### Required action
Reproduce exactly the lines that run from the start of the records below to the line with "s.flags := rfl", inclusive.

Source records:
<<<<
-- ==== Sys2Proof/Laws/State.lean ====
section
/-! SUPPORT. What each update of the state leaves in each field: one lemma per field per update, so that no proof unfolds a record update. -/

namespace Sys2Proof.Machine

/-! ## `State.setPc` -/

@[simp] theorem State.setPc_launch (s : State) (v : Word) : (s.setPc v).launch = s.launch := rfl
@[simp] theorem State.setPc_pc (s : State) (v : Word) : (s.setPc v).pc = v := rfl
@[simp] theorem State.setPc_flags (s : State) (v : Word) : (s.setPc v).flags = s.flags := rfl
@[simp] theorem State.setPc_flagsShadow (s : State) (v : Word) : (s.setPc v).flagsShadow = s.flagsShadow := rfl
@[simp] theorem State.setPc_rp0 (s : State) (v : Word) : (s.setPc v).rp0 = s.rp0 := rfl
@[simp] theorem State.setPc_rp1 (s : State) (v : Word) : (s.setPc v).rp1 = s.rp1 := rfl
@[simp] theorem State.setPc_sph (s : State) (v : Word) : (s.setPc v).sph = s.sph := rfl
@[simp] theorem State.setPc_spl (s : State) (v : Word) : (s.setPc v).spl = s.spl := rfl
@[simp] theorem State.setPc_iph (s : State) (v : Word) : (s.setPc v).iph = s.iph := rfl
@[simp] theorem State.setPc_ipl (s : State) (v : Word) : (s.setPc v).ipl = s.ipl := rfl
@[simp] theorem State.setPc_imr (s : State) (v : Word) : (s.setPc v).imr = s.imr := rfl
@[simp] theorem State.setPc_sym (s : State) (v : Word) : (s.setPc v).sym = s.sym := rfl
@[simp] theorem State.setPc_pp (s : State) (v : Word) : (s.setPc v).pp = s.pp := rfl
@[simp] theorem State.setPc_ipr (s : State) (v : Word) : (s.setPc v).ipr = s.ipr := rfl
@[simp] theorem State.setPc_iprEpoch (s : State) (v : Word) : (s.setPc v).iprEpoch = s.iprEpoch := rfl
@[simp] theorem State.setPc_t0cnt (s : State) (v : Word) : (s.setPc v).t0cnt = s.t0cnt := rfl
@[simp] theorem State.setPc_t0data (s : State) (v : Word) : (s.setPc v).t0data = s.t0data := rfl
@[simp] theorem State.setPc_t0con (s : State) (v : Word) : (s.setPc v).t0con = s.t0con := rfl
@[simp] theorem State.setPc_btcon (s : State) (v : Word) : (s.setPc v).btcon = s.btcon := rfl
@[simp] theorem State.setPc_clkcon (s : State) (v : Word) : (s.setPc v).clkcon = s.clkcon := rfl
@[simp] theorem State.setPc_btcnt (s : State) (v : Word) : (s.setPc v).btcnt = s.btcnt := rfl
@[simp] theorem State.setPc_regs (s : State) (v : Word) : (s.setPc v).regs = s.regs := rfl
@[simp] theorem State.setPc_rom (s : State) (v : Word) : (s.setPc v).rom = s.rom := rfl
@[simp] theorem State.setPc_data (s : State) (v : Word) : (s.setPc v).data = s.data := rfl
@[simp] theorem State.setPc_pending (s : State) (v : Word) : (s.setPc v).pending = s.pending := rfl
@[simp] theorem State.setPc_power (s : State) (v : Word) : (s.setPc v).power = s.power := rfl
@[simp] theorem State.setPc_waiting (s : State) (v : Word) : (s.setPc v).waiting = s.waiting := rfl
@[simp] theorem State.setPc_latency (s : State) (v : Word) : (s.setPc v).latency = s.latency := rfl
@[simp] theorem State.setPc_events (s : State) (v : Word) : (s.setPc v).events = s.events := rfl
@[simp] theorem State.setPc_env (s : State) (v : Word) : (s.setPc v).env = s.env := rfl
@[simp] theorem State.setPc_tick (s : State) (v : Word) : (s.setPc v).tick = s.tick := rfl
>>>>
### Finished exercise
-- ==== Sys2Proof/Laws/State.lean ====
section
/-! SUPPORT. What each update of the state leaves in each field: one lemma per field per update, so that no proof unfolds a record update. -/

namespace Sys2Proof.Machine

/-! ## `State.setPc` -/

@[simp] theorem State.setPc_launch (s : State) (v : Word) : (s.setPc v).launch = s.launch := rfl
@[simp] theorem State.setPc_pc (s : State) (v : Word) : (s.setPc v).pc = v := rfl
@[simp] theorem State.setPc_flags (s : State) (v : Word) : (s.setPc v).flags = s.flags := rfl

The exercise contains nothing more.